<<<<
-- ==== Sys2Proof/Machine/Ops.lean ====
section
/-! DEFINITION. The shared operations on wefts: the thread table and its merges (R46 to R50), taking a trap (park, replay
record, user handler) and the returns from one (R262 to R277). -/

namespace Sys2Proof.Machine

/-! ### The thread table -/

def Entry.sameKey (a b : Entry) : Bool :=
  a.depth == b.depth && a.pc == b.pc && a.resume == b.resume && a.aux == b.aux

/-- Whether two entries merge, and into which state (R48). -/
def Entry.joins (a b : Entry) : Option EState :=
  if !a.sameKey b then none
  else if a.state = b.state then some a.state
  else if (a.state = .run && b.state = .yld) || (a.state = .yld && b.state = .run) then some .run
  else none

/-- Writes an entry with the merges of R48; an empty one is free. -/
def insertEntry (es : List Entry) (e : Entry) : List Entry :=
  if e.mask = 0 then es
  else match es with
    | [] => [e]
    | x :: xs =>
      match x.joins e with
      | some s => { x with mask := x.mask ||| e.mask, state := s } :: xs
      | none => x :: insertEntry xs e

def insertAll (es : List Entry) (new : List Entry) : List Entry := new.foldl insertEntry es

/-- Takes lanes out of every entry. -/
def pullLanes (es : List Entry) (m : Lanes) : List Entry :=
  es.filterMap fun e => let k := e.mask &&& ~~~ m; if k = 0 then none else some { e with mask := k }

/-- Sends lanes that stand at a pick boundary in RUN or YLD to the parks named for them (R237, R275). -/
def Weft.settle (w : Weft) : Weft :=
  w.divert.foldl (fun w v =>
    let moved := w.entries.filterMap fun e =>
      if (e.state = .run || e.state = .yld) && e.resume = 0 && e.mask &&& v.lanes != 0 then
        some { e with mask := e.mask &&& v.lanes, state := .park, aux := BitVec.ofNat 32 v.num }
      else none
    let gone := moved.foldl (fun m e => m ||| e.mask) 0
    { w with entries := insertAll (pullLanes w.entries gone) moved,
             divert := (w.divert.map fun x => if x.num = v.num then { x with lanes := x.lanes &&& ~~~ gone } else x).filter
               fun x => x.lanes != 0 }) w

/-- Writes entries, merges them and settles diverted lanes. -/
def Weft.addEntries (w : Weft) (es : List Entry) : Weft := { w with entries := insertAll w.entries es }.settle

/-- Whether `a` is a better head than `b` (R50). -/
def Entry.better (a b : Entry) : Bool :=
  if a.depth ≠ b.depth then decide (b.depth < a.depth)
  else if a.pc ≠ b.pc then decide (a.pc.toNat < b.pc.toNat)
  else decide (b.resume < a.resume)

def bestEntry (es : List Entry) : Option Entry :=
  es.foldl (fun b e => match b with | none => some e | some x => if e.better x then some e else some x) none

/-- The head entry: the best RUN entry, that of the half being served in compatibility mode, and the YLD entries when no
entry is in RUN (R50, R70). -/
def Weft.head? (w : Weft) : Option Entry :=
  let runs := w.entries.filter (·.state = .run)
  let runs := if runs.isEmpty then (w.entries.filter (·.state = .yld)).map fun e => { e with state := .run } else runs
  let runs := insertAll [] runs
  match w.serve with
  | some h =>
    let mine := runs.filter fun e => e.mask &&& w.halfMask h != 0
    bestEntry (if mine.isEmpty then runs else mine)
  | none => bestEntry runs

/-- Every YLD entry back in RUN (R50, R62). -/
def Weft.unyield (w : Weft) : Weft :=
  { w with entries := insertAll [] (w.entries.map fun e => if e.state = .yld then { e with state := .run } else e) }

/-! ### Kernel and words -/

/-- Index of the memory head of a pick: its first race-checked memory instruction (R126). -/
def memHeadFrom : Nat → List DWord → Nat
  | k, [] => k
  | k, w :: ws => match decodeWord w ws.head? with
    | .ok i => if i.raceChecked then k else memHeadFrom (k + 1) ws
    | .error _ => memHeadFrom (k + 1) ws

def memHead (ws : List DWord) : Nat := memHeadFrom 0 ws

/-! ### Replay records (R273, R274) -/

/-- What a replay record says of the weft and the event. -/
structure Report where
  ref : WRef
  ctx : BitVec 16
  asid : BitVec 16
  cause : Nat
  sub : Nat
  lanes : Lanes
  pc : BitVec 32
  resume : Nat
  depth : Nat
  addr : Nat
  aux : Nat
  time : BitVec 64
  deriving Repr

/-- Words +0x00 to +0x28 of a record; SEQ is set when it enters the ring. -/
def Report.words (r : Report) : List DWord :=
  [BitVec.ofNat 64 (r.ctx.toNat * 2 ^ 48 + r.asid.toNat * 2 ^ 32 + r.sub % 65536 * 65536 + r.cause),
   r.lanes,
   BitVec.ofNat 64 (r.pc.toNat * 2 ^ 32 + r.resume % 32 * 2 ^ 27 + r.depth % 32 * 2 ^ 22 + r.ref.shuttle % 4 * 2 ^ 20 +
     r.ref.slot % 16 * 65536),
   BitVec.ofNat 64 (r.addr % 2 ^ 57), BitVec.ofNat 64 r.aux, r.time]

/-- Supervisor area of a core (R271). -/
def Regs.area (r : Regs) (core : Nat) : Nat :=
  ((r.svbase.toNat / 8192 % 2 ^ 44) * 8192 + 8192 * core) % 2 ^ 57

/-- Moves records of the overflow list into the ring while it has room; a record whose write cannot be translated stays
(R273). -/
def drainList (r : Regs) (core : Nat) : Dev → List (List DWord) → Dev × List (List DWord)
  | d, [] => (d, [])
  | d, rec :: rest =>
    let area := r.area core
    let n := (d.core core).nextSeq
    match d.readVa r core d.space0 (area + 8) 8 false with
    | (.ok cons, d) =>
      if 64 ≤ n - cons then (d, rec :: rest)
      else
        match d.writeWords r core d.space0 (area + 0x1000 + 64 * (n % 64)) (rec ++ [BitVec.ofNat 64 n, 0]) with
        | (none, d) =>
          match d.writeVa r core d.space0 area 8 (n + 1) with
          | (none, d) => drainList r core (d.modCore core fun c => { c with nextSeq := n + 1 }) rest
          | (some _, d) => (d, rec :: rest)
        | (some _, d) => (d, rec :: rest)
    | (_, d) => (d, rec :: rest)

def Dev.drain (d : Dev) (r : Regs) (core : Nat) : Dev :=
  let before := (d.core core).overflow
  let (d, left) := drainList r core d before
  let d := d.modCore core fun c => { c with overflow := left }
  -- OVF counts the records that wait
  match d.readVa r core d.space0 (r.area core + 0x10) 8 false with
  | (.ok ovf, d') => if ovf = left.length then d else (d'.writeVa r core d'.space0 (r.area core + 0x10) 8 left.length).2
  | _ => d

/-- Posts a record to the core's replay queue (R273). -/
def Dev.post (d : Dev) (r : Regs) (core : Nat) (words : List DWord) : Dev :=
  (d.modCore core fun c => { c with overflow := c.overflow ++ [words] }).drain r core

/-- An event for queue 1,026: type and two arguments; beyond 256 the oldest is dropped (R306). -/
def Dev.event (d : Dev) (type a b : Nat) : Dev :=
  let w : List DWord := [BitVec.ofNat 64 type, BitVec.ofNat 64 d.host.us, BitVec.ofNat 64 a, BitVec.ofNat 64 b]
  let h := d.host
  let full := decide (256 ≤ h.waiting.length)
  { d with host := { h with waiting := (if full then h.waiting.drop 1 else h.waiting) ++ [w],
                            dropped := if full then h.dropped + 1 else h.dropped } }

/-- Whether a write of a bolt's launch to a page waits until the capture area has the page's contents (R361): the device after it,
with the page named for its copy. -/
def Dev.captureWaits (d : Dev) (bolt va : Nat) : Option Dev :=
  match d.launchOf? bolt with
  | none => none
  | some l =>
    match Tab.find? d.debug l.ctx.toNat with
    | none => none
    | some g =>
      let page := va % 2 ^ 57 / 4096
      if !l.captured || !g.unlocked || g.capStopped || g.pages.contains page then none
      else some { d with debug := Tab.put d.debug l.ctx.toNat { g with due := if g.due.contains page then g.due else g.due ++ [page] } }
>>>>
<<<<
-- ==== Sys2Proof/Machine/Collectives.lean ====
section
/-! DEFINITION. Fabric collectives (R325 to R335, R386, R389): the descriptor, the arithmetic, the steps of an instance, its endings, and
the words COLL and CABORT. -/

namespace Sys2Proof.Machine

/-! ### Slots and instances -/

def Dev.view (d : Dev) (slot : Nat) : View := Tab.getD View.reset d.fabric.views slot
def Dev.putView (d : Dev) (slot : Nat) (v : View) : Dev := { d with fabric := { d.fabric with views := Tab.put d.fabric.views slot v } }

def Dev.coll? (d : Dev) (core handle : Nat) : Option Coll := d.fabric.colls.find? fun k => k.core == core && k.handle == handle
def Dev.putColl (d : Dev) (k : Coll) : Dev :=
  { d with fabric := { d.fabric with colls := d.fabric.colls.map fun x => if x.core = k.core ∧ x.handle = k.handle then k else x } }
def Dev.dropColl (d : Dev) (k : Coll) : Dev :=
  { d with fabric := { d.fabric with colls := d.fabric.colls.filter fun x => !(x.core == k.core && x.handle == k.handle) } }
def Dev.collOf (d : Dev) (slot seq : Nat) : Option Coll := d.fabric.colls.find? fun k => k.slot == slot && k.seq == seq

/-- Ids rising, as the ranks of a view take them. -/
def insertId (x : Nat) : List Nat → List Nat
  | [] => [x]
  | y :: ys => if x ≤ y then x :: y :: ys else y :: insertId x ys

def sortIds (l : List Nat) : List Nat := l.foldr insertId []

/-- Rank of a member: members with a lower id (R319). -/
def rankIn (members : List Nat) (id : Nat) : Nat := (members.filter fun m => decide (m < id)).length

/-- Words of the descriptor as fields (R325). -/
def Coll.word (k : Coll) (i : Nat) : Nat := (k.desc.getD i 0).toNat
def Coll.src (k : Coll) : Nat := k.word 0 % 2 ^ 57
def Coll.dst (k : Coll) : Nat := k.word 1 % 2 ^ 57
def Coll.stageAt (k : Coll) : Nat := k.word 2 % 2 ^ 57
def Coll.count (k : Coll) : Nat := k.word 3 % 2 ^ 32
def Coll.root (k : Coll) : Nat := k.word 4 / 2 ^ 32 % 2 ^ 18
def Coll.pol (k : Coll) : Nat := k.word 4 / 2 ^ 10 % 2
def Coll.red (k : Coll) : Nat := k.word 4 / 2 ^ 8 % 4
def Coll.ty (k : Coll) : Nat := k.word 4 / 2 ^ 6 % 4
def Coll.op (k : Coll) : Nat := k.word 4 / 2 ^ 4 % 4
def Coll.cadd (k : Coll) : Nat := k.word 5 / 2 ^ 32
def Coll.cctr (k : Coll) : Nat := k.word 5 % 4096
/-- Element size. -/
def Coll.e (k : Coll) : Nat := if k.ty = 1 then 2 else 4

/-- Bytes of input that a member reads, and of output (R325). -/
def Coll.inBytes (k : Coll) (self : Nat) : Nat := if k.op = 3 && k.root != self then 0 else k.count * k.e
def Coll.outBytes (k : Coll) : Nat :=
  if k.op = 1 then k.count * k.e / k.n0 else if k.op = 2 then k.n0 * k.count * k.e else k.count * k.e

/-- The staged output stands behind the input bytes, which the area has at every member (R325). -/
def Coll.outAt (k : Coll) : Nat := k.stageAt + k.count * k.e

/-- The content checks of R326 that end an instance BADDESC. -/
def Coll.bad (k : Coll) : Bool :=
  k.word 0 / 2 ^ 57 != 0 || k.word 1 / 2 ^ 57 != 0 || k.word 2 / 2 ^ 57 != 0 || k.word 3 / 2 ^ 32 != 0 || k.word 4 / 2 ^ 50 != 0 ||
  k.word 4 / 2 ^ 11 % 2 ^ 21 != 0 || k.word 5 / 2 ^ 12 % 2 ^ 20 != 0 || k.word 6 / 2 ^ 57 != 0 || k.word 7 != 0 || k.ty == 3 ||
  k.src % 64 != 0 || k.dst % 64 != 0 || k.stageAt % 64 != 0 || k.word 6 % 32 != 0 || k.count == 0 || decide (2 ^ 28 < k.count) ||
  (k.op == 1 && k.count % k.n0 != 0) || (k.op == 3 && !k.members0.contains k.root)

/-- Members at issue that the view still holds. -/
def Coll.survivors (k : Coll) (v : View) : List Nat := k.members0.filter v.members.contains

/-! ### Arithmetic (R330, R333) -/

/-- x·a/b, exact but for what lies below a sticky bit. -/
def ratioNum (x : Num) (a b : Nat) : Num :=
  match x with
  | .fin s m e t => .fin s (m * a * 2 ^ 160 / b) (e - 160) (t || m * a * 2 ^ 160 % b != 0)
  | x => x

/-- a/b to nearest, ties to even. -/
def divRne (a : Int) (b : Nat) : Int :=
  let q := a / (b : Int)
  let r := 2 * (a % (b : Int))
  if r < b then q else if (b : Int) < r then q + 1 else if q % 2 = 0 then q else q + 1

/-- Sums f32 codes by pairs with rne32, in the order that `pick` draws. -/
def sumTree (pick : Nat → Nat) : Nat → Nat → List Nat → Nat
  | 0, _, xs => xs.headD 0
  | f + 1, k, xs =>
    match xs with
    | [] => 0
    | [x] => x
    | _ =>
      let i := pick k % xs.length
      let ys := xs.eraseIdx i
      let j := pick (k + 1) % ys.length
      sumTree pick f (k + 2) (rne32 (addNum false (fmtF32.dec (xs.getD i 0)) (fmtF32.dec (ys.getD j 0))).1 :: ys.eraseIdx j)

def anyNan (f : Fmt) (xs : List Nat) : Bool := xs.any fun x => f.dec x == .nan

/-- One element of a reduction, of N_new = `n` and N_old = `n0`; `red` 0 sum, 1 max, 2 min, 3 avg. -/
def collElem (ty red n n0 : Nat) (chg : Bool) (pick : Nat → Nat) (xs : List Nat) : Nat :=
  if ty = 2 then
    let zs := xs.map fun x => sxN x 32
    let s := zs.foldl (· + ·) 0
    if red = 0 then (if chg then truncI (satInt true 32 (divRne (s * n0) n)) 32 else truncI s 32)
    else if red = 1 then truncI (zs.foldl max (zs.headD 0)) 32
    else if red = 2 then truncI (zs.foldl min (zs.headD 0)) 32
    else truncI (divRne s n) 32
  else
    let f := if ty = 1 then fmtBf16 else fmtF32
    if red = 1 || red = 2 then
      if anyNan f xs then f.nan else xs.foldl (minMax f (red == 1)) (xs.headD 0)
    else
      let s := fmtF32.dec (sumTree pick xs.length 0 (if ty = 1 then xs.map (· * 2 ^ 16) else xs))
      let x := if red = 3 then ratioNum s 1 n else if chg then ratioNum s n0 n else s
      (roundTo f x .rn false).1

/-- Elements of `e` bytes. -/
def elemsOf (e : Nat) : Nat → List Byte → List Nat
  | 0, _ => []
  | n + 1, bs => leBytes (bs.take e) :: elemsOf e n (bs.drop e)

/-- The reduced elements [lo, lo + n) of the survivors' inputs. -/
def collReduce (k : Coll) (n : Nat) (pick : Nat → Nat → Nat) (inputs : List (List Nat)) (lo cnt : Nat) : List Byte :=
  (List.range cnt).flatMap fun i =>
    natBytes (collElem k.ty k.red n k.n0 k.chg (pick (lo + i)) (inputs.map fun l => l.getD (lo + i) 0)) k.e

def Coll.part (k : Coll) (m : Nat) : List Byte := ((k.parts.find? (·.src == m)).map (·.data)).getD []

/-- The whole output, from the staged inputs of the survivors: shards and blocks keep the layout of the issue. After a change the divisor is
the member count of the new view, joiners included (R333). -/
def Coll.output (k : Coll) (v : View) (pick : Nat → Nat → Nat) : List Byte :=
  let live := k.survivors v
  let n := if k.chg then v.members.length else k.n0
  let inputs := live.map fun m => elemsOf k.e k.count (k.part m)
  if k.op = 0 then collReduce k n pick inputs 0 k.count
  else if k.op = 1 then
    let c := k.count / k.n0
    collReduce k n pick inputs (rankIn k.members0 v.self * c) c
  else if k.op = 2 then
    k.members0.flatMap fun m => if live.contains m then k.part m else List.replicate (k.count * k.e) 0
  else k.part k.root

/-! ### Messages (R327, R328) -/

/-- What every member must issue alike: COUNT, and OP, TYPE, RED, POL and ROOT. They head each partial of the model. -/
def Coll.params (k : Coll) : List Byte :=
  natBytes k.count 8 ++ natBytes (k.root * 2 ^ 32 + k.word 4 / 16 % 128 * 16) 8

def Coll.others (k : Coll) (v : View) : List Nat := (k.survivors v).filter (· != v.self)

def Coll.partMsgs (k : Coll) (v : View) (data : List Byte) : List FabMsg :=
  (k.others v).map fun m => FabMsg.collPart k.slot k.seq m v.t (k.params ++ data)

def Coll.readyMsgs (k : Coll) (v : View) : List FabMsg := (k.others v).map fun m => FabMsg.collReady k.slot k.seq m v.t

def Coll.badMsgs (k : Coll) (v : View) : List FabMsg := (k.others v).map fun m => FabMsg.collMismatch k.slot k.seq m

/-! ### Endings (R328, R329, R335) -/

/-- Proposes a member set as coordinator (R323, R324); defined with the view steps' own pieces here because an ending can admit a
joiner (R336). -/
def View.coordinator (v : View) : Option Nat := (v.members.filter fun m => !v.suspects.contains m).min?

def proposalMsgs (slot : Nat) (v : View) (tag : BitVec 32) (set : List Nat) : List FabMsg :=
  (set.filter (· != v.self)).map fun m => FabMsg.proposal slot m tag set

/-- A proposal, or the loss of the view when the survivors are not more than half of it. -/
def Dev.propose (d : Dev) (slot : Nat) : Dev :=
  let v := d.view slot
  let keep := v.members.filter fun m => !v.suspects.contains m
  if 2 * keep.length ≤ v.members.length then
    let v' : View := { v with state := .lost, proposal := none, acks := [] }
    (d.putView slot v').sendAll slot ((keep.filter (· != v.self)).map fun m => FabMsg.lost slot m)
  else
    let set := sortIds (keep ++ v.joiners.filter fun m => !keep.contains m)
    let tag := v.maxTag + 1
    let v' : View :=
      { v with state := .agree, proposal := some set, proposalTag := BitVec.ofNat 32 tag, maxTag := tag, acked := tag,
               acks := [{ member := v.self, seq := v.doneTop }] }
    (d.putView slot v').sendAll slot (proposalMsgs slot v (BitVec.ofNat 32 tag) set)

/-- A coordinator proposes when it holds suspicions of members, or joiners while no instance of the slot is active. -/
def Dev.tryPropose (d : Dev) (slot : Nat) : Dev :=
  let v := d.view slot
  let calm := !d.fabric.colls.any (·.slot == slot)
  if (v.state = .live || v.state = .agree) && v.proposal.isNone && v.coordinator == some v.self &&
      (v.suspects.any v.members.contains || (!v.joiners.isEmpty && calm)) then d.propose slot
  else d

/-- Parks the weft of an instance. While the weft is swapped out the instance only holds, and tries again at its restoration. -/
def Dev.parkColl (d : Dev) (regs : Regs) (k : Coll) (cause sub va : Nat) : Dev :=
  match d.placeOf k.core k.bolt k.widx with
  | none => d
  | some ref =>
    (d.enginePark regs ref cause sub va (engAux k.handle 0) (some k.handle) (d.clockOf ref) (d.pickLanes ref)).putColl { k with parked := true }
>>>>
→ Activity
Lines from the records above that hold "drainList" are the ones to list.

→ Problem solution
def drainList (r : Regs) (core : Nat) : Dev → List (List DWord) → Dev × List (List DWord)
          | (none, d) => drainList r core (d.modCore core fun c => { c with nextSeq := n + 1 }) rest
  let (d, left) := drainList r core d before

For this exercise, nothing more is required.